I was surfing around other forums today and ran into a company that offers ECU modifications for the v6 altima. Anyone have this done to there car? What kind of results?

http://www.technosquareinc.com/nissan.htm


----------



## BEJAY1 (Jul 10, 2002)

tsr0003 said:


> I was surfing around other forums today and ran into a company that offers ECU modifications for the v6 altima. Anyone have this done to there car? What kind of results?
> 
> http://www.technosquareinc.com/nissan.htm


Very good company. Better service then even JWT. I'm friends with both of the developers of the VQ35DE program there.


----------



## tsr0003 (May 8, 2004)

BEJAY1 said:


> Very good company. Better service then even JWT. I'm friends with both of the developers of the VQ35DE program there.


From there website I saw no specific details on what kind of performance improvements can be had.. you have any #'s?


----------



## BEJAY1 (Jul 10, 2002)

+5-6% on VQ30's. About +4% for the Z's VQ35DE.


----------



## 3.5SE Auto (Oct 16, 2002)

BEJAY1 said:


> +5-6% on VQ30's.
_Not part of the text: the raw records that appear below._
-- ==== Sys2Proof/Machine/Port.lean ====
section
/-! DEFINITION. The host port (chapter 10): SELECT_FALL, SELECT_RISE, REQUEST_BYTE_RECEIVED, FRAMING_FAULT,
REPLY_BYTE_SHIFTED and REPLY_COMPLETE, the one way in which the bits of SDI make a byte, and the one way in which every request row
is judged and handed to its owner. -/

namespace Sys2Proof.Machine
open Sys2Proof

/-- A transaction's frame before its first byte (R167). -/
def Frame.empty : Frame := ⟨none, none, [], 0⟩

/-- The next byte of the request is its check byte: the kind, the length and as many parameter bytes as the length says
have been received (R169: HP frames every request by the length byte as given). -/
def Frame.atCheckByte (f : Frame) : Bool :=
  match f.kind, f.length with
  | some _, some n => f.params.length == n.toNat
  | _, _ => false

/-- A byte of the request other than its check byte (R167): it becomes the kind, then the length, then a parameter, and
runs through the CRC register (R168). -/
def Frame.take (f : Frame) (b : Byte) : Frame :=
  let f := { f with crc := crcByte f.crc b }
  match f.kind, f.length with
  | none, _ => { f with kind := some b }
  | some _, none => { f with length := some b }
  | some _, some _ => { f with params := f.params ++ [b] }

/-- The judgement of a request whose check byte has arrived (R169): the first check that fails, in the order CHECK,
UNKNOWN, LENGTH. -/
def Frame.judge (f : Frame) (check : Byte) : Option FramingError :=
  if crcByte f.crc check ≠ 0 then some .check
  else
    match RequestKind.ofCode (f.kind.getD 0) with
    | none => some .unknown
    | some k => if (f.length.getD 0).toNat = k.paramLength then none else some .length

/-- The reply code of a framing fault (R169). -/
def FramingError.code : FramingError → ReplyCode
  | .check => .check
  | .unknown => .unknown
  | .length => .length

/-- The byte that SDO carries, bit by bit, in the next byte the host clocks: a byte of the reply in REPLYING (R171), and 0x00 in every
other state (R167). -/
def TransState.outByte : TransState → Byte
  | .replying reply sent _ => byteAt reply sent
  | .idle => 0
  | .receiving _ => 0
  | .draining => 0
  | .held => 0

/-- A byte has crossed the port, and HP is at the first bit of the next (R165, R167): SDO has carried the eight bits of the byte
that was its to carry. -/
def State.endByte (s : State) (trans : TransState) : State :=
  (s.setHp { s.hp with trans := trans, bits := [] }).setPins { s.pins with sdo := some (byteBits s.hp.trans.outByte) }

/-- HP is clocked (R165): the levels sampled on SDI join the bits of the byte in progress, while SDO carries the bits of its own, and
with the eighth bit the byte is whole and its event comes about. While SELECT is high SCLK and SDI are ignored; while RESET is held
SCLK is ignored and SDO carries 0 (R183). -/
def State.clock (s : State) (sdi : SdiBits) (event : Byte → Host.Outcome State Fault Refusal) :
    Host.Outcome State Fault Refusal :=
  if s.hp.select = .released then done s
  else if s.hp.resetLine = .asserted then done (s.setPins { s.pins with sdo := some (List.replicate sdi.length false) })
  else
    let bits := s.hp.bits ++ sdi
    if bits.length < 8 then
      done ((s.setHp { s.hp with bits := bits }).setPins
        { s.pins with sdo := some ((byteBits s.hp.trans.outByte).take bits.length) })
    else if bits.length = 8 then event (readByte bits)
    else .refused .bitsPastTheByte

/-- What is left of the byte in progress, as levels of SDI: in a reply HP makes no use of the levels (R171), and only their number
counts. -/
def State.restOfByte (s : State) : SdiBits := List.replicate (8 - s.hp.bits.length) false

/-- HP places an answer in the reply, at the last bit of the check byte, and the state becomes REPLYING (R167, R170). SDO carried 0x00
during the check byte. -/
def State.replyWith (s : State) (code : ReplyCode) (bytes : List Byte) (softReset : Bool) : State :=
  (s.setHp { s.hp with trans := .replying (encodeReply code bytes) 0 softReset, bits := [] }).setPins
    { s.pins with sdo := some (byteBits 0) }

/-- A request that fails the judgement is answered with that code and length 0, sets that flag, and is not taken (R169). -/
def State.faultReply (s : State) (e : FramingError) : State :=
  (s.setHp (s.hp.setFault e)).replyWith e.code [] false

/-- A byte clocked outside a request and a reply is ignored, and SDO carries 0x00 (R167, R172, R183). -/
def State.ignoreByte (s : State) : State := s.endByte s.hp.trans

/-- An owner's answer to a request (R170): the state it leaves, its reply code and, for DONE, the reply bytes. -/
structure Answer where
  state : State
  code : ReplyCode
  bytes : List Byte

/-- The owner refuses with a code: no state changes and the reply length is 0 (R170, R175). -/
def Answer.refuse (s : State) (code : ReplyCode) : Answer := ⟨s, code, []⟩

/-- A request row: the check byte of a frame of this kind arrives. HP judges the frame (R169), and a request that passes is
one event at its owner, whose answer goes into the reply (R170). In IDLE, DRAINING and HELD the byte is ignored. -/
def takeRequest (k : RequestKind) (sdi : SdiBits) (owner : List Byte → State → Answer) (s : State) :
    Host.Outcome State Fault Refusal :=
  s.clock sdi fun check =>
  match s.hp.trans with
  | .receiving f =>
    if f.atCheckByte then
      if f.kind = some k.code then
        match f.judge check with
        | some e => done (s.faultReply e)
        | none =>
          let a := owner f.params s
          done (a.state.replyWith a.code a.bytes (k == .softReset))
      else .refused .frameOfOtherKind
    else .refused .notAtCheckByte
  | .replying _ _ _ => .refused .notAtCheckByte
  | .idle => done s.ignoreByte
  | .draining => done s.ignoreByte
  | .held => done s.ignoreByte

/-- FRAMING_FAULT (R169): the check byte of a request that fails the judgement arrives. -/
def execFramingFault (sdi : SdiBits) (s : State) : Host.Outcome State Fault Refusal :=
  let s := s.settled
  s.clock sdi fun check =>
  match s.hp.trans with
  | .receiving f =>
    if f.atCheckByte then
      match f.judge check with
      | some e => done (s.faultReply e)
      | none => .refused .frameNotFaulty
    else .refused .notAtCheckByte
  | .replying _ _ _ => .refused .notAtCheckByte
  | .idle => done s.ignoreByte
  | .draining => done s.ignoreByte
  | .held => done s.ignoreByte

/-- SELECT_FALL (R165, R167, R183): the bit count starts again from zero and SDO is driven; in IDLE a transaction begins, at the kind
byte; while RESET is held the fall is ignored. A line already low does not fall. -/
def execSelectFall (s : State) : Host.Outcome State Fault Refusal :=
  let s := s.settled
  if s.hp.select = .asserted then done s
  else
    done ((s.setHp { s.hp with
        select := .asserted
        bits := []
        trans := if s.hp.trans = .idle ∧ s.hp.resetLine = .released then .receiving Frame.empty else s.hp.trans }).setPins
      { s.pins with sdo := some [] })

/-- HP at a rise of SELECT (R165, R167, R173, R174, R180): the bits of a partial byte are discarded, and that byte counts as not
received; a request is cut, setting CUT if a whole byte of it was received; the rest of a reply is lost, and a SOFT RESET whose reply is cut acts; DRAINING ends; HELD ends unless RESET is held (R182). -/
def Hp.selectRisen (p : Hp) : Hp :=
  let p := { p with select := .released, bits := [] }
  match p.trans with
  | .idle => p
  | .receiving f => { p with trans := .idle, cutFault := p.cutFault || f.kind.isSome }
  | .replying _ _ soft => { p with trans := .idle, softResetDue := soft }
  | .draining => { p with trans := .idle }
  | .held => { p with trans := if p.resetLine = .asserted then .held else .idle }

/-- SELECT_RISE (R173, R174). SDO is not driven while SELECT is high (R165). A line already high does not rise. -/
def execSelectRise (s : State) : Host.Outcome State Fault Refusal :=
  let s := s.settled
  if s.hp.select = .released then done s
  else done ((s.setHp s.hp.selectRisen).setPins { s.pins with sdo := none })

/-- REQUEST_BYTE_RECEIVED (R167, R168): a byte of the request other than its check byte. In IDLE, DRAINING and HELD the
byte is ignored. -/
def execRequestByteReceived (sdi : SdiBits) (s : State) : Host.Outcome State Fault Refusal :=
  let s := s.settled
  s.clock sdi fun b =>
  match s.hp.trans with
  | .receiving f =>
    if f.atCheckByte then .refused .notAtRequestByte
    else done (s.endByte (.receiving (f.take b)))
  | .replying _ _ _ => .refused .notAtRequestByte
  | .idle => done s.ignoreByte
  | .draining => done s.ignoreByte
  | .held => done s.ignoreByte

/-- REPLY_BYTE_SHIFTED (R171): a byte of the reply other than the reply check byte leaves on SDO, whatever comes on SDI. In IDLE,
DRAINING and HELD the byte clocked is ignored. -/
def execReplyByteShifted (s : State) : Host.Outcome State Fault Refusal :=
  let s := s.settled
  s.clock s.restOfByte fun _ =>
  match s.hp.trans with
  | .receiving _ => .refused .notAtReplyByte
  | .replying reply sent soft =>
    if sent + 1 < reply.length then done (s.endByte (.replying reply (sent + 1) soft)) else .refused .notAtReplyByte
  | .idle => done s.ignoreByte
  | .draining => done s.ignoreByte
  | .held => done s.ignoreByte

/-- REPLY_COMPLETE (R172): the reply check byte has been shifted and the state becomes DRAINING; the soft reset of a SOFT
RESET request then acts (R180). In IDLE, DRAINING and HELD the byte clocked is ignored. -/
def execReplyComplete (s : State) : Host.Outcome State Fault Refusal :=
  let s := s.settled
  s.clock s.restOfByte fun _ =>
  match s.hp.trans with
  | .receiving _ => .refused .notAtReplyCheck
  | .replying reply sent soft =>
    if sent + 1 = reply.length then
      let t := s.endByte .draining
      done (t.setHp { t.hp with softResetDue := soft })
    else .refused .notAtReplyCheck
  | .idle => done s.ignoreByte
  | .draining => done s.ignoreByte
  | .held => done s.ignoreByte

end Sys2Proof.Machine
end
About +4% for the Z's VQ35DE.



Also bumps the redline fuel cutoff to 7100 rpm (good for avoiding misshifts on FI or nitrous cars)

Removes top speed limiter.

They have several maps already established for everything from headers to TT to Superchargers from various manufacturers. Approximately 700.00 for a flash.

This is not detectable unless a Nissan tech starts comparing the fuel map to other stock ecu's, as it affects none of the troubleshooting stuff.

Combine this with the hotshot headers and you will make power all the way up to around 6500-6700 rpm as opposed to the big dropoff you have now at 6000-6200 rpm


----------



## tsr0003 (May 8, 2004)

3.5SE Auto said:


> Also bumps the redline fuel cutoff to 7100 rpm (good for avoiding misshifts on FI or nitrous cars)
> 
> Removes top speed limiter.
> 
> ...




This sounds great! I like the fact that it is hard to detect - warranty issues. I am suprised as I have not heard anyone on this forum talking about it. I will have to check it out. I am debating between my exhaust choices right now so I will probably wait until I have that decided (don't want anything too loud)


----------



## 3.5SE Auto (Oct 16, 2002)

tsr0003 said:


> This sounds great! I like the fact that it is hard to detect - warranty issues. I am suprised as I have not heard anyone on this forum talking about it. I will have to check it out. I am debating between my exhaust choices right now so I will probably wait until I have that decided (don't want anything too loud)


It is fairly new to the altima community (only available since March or so).

The 350z and G35 communities are using technosquare extensively to help tune for FI and nitrous.

register on www.my350z.com and search for technoquare


----------